DATA SUPPLIED: Begin

/-- A flag. -/
def State.flag (s : State) (f : RegField) (i : Nat) : Bool := s.get f i = 1

/-- The next free value, and the state that has used it (log entry 6). -/
def State.takeFree (s : State) : Nat × State := (Config.freeNat s.free, { s with free := s.free + 1 })

/-! ### Status codes (Table 16.2) -/

def stOK : Nat := 0x0
def stRETRY : Nat := 0x1
def stBUSY : Nat := 0x2
def stDOWN : Nat := 0x3
def stSTALE : Nat := 0x4
def stDENIED : Nat := 0x5
def stXLATE : Nat := 0x6
def stORPHAN : Nat := 0x7
def stREFUSED : Nat := 0x8
def stDUPLICATE : Nat := 0x9
def stECC : Nat := 0xA
def stCONFLICT : Nat := 0xB
def stUVIEW : Nat := 0xC
def stTIMEOUT : Nat := 0xD
def stABORTED : Nat := 0xE
def stPOISONED : Nat := 0xF

/-! ### Memory -/

/-- The local offset of a physical address (R26). -/
def localOff (a : Nat) : Nat := a % 2 ^ 44

/-- One byte of memory; an unlisted byte reads 0 (log entry 3). -/
def State.rdByte (s : State) (a : Nat) : Byte := Tbl.get 0 s.mem (localOff a)

/-- Writes one byte of memory. -/
def State.wrByte (s : State) (a : Nat) (v : Byte) : State := { s with mem := Tbl.set 0 s.mem (localOff a) v }

/-- `n` bytes from `a`. -/
def State.rdBytes (s : State) (a : Nat) : Nat → List Byte
  | 0 => []
  | n + 1 => s.rdByte a :: s.rdBytes (a + 1) n

/-- Writes bytes from `a` upward. -/
def State.wrBytes (s : State) (a : Nat) : List Byte → State
  | [] => s
  | b :: bs => (s.wrByte a b).wrBytes (a + 1) bs

/-- A little-endian number of `n` bytes at `a` (R6). -/
def State.rdNat (s : State) (a n : Nat) : Nat := leNat (s.rdBytes a n)

/-- Writes a little-endian number of `n` bytes. -/
def State.wrNat (s : State) (a n v : Nat) : State := s.wrBytes a (leBytes n v)

/-- The key of the 64-bit word at `a` (R168). -/
def wordKey (a : Nat) : Nat := localOff a / 8

/-- Whether the word at `a` is marked poisoned (R167, R168). -/
def State.poisoned (s : State) (a : Nat) : Bool := NatSet.has s.poison (wordKey a)

/-- Marks the word at `a` poisoned. -/
def State.setPoison (s : State) (a : Nat) : State := { s with poison := NatSet.add s.poison (wordKey a) }

/-- Clears the mark of the word at `a`. -/
def State.clrPoison (s : State) (a : Nat) : State := { s with poison := NatSet.del s.poison (wordKey a) }

/-- The poison mask of the line at `a` (R168). -/
def State.poisonMask (s : State) (a : Nat) : Nat :=
  (List.range 8).foldl (fun m i => m + (if s.poisoned (a + 8 * i) then 2 ^ i else 0)) 0

/-- Writes the masked bytes of a line, byte `i` of the mask first. -/
def State.wrMasked (s : State) (a mask : Nat) : List Byte → State
  | [] => s
  | b :: bs => (if mask % 2 = 1 then s.wrByte a b else s).wrMasked (a + 1) (mask / 2) bs

/-- The poison mark of word `i` after a masked write: a whole write takes the writer's mark, a partial write only adds
one (R168, R169). -/
def State.markWord (s : State) (a mask poison i : Nat) : State :=
  let whole := mask / 2 ^ (8 * i) % 256 = 255
  let some_ := mask / 2 ^ (8 * i) % 256 ≠ 0
  if bit poison i ∧ some_ then s.setPoison (a + 8 * i)
  else if whole then s.clrPoison (a + 8 * i) else s

/-- Writes the masked bytes of the aligned line at `a` with their poison marks (R168, R169). -/
def State.wrLine (s : State) (a mask : Nat) (bytes : List Byte) (poison : Nat) : State :=
  (List.range 8).foldl (fun s i => s.markWord a mask poison i) (s.wrMasked a mask bytes)

/-! ### Interrupts (R491) -/

/-- Raises MSI-X vector `v` of function `f`: it fires at most once per RPT_IRQ_US_f; a cause that meets a running interval
stays due. -/
def State.msix (s : State) (f v : Nat) : State :=
  let k := f * 8 + v
  let us := s.get Fld.RPT_IRQ_US_US f
  let free : Bool := match Tbl.get none s.host.irqAt k with
    | none => true
    | some t => decide (t + us * 1000 ≤ s.now)
  if free = true ∧ s.get Fld.HOST_LINK_STATUS_UP 0 = 1 then
    { s with out := s.out ++ [.msix f v],
             host := { s.host with irqAt := Tbl.set none s.host.irqAt k (some s.now), irqDue := NatSet.del s.host.irqDue k } }
  else { s with host := { s.host with irqDue := NatSet.add s.host.irqDue k } }

/-! ### Error rings (R555 to R559) -/

/-- The device ring. -/
def devRing : Nat := 8

/-- Whether ring `r` is full: 512 records stand between CONS and PROD (R557, R558). -/
def State.ringFull (s : State) (r : Nat) : Bool :=
  512 ≤ (s.get Fld.ERR_PROD_PROD r + 65536 - s.get Fld.ERR_CONS_CONS r) % 65536

/-- A record that finds its ring full is lost and counted (R558). -/
def State.loseRec (s : State) (r : Nat) : State :=
  let s := s.bump Fld.ERR_OVF_CNT_CNT r 1
  { s with err := { s.err with lost := Tbl.set 0 s.err.lost r (Tbl.get 0 s.err.lost r + 1) } }

/-- The record as it is written to ring `r`: sequence, time, and OVF with the count of the records lost before it (R555, R558). -/
def State.stampRec (s : State) (r : Nat) (e : ErrRec) : ErrRec :=
  let lost := Tbl.get 0 s.err.lost r
  { e with seq := Tbl.get 0 s.err.seq r % 2 ^ 32, time := s.dev, ovf := decide (lost ≠ 0),
           count := if lost ≠ 0 then min lost 65535 else e.count }

/-- The number of the place of ring `r` in the Cox's reserve. -/
def State.ringPlace (s : State) (r : Nat) : Nat := if (s.err.place.any fun kv => kv.1 = r) then Tbl.get 0 s.err.place r else r

/-- The local offset of ring `r` (R450, R557): DESIGN CHOICE (log entry 110), its place counted from the reserve at the top of the lowest stack that is up. -/
def State.ringAt (s : State) (r : Nat) : Nat :=
  let site := ((List.range 4).find? fun n => bit (s.get Fld.GLB_PRESENT_STACK_UP 0) n).getD 0
  site * 2 ^ 34 + 0x3C0000000 + s.ringPlace r % 65536 * 0x4000

/-- Whether the memory of record `k` of ring `r` answers POISONED (R585). -/
def State.ringPoisoned (s : State) (r k : Nat) : Bool :=
  (List.range 4).any fun i => s.poisoned (s.ringAt r + k % 512 * 32 + 8 * i)

/-- A record is lost with the memory of its ring, and the Cox moves the ring to another place in its reserve (R585). -/
def State.moveRing (s : State) (r : Nat) : State :=
  let s := s.loseRec r
  { s with err := { s.err with place := Tbl.set 0 s.err.place r s.err.places, places := s.err.places + 1 } }

/-- Writes one record to ring `r`, or loses it (R557 to R559, R585). -/
def State.ringWrite (s : State) (r : Nat) (e : ErrRec) : State :=
  if s.ringFull r then s.loseRec r
  else if s.ringPoisoned r (s.get Fld.ERR_PROD_PROD r) then s.moveRing r
  else
    let prod := s.get Fld.ERR_PROD_PROD r
    let s := { s with err := { s.err with
      recs := Tbl.set none s.err.recs (r * 512 + prod % 512) (some (s.stampRec r e)),
      seq := Tbl.set 0 s.err.seq r (Tbl.get 0 s.err.seq r + 1), lost := Tbl.set 0 s.err.lost r 0 } }
    let s := s.put Fld.ERR_PROD_PROD r (prod + 1)
    s.msix (if r < 8 then r else 0) 3

/-! ### Copies of lines, and the unit's own writes (R121, R169) -/

/-- The line number of an address. -/
def lineOf (a : Nat) : Nat := localOff a / 64

/-- The key of an agent's copy of a line. -/
def cacheKey (agent line : Nat) : Nat := agent * 2 ^ 42 + line

/-- The directory entry of a line. -/
def State.dirLine (s : State) (l : Nat) : DirLine := Tbl.get {} s.coh.dir l

/-- Sets a directory entry. -/
def State.setDir (s : State) (l : Nat) (d : DirLine) : State := { s with coh := { s.coh with dir := Tbl.set {} s.coh.dir l d } }

/-- The holders a directory entry lists. -/
def DirLine.holders (d : DirLine) : List Nat := (List.range 19).filter fun g => bit d.vec g

/-- Removes a holder. -/
def DirLine.drop (d : DirLine) (g : Nat) : DirLine :=
  let v := if bit d.vec g then d.vec - 2 ^ g else d.vec
  { x := d.x && v ≠ 0, vec := v }

/-- Whether a grant of the line to an agent is in flight, as AFTER_GRANT shows (R140). DESIGN CHOICE (log entry 105): by R140's words every holder that
has answered nothing since its grant would count, long after the grant arrived; Tables 4.5 and 4.6 and R145 have the flag clear there. -/
def State.afterGrant (s : State) (l g : Nat) : Bool := bit (Tbl.get 0 s.coh.granted l) g

/-- Notes or clears a grant in flight. -/
def State.setGranted (s : State) (l g : Nat) (on : Bool) : State :=
  let m := Tbl.get 0 s.coh.granted l
  let m' := if on ∧ !bit m g then m + 2 ^ g else if !on ∧ bit m g then m - 2 ^ g else m
  { s with coh := { s.coh with granted := Tbl.set 0 s.coh.granted l m' } }

/-- The copy an agent holds of a line. -/
def State.copy (s : State) (g l : Nat) : Option CacheLine := Tbl.get none s.coh.cache (cacheKey g l)

/-- Sets or drops a copy. -/
def State.setCopy (s : State) (g l : Nat) (c : Option CacheLine) : State :=
  { s with coh := { s.coh with cache := Tbl.set none s.coh.cache (cacheKey g l) c } }

/-- The modified copy of an agent that is on its way to the home. -/
def State.flightOf (s : State) (g l : Nat) : Option CacheLine := Tbl.get none s.coh.flight (cacheKey g l)

/-- Notes or clears data on its way home. -/
def State.setFlight (s : State) (g l : Nat) (c : Option CacheLine) : State :=
  { s with coh := { s.coh with flight := Tbl.set none s.coh.flight (cacheKey g l) c } }

/-- The bytes of a line written at the home since an agent's grant or data set out. -/
def State.overOf (s : State) (g l : Nat) : Nat := Tbl.get 0 s.coh.since (cacheKey g l)

/-- Sets the bytes written at the home meanwhile. -/
def State.setOver (s : State) (g l m : Nat) : State :=
  { s with coh := { s.coh with since := Tbl.set 0 s.coh.since (cacheKey g l) m } }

DATA SUPPLIED: End

**WORK REQUEST**
Working through the data above, find every line holding "address" and copy it.

**RESPONSE TO THIS TASK**
/-- The local offset of a physical address (R26). -/
/-- The line number of an address. -/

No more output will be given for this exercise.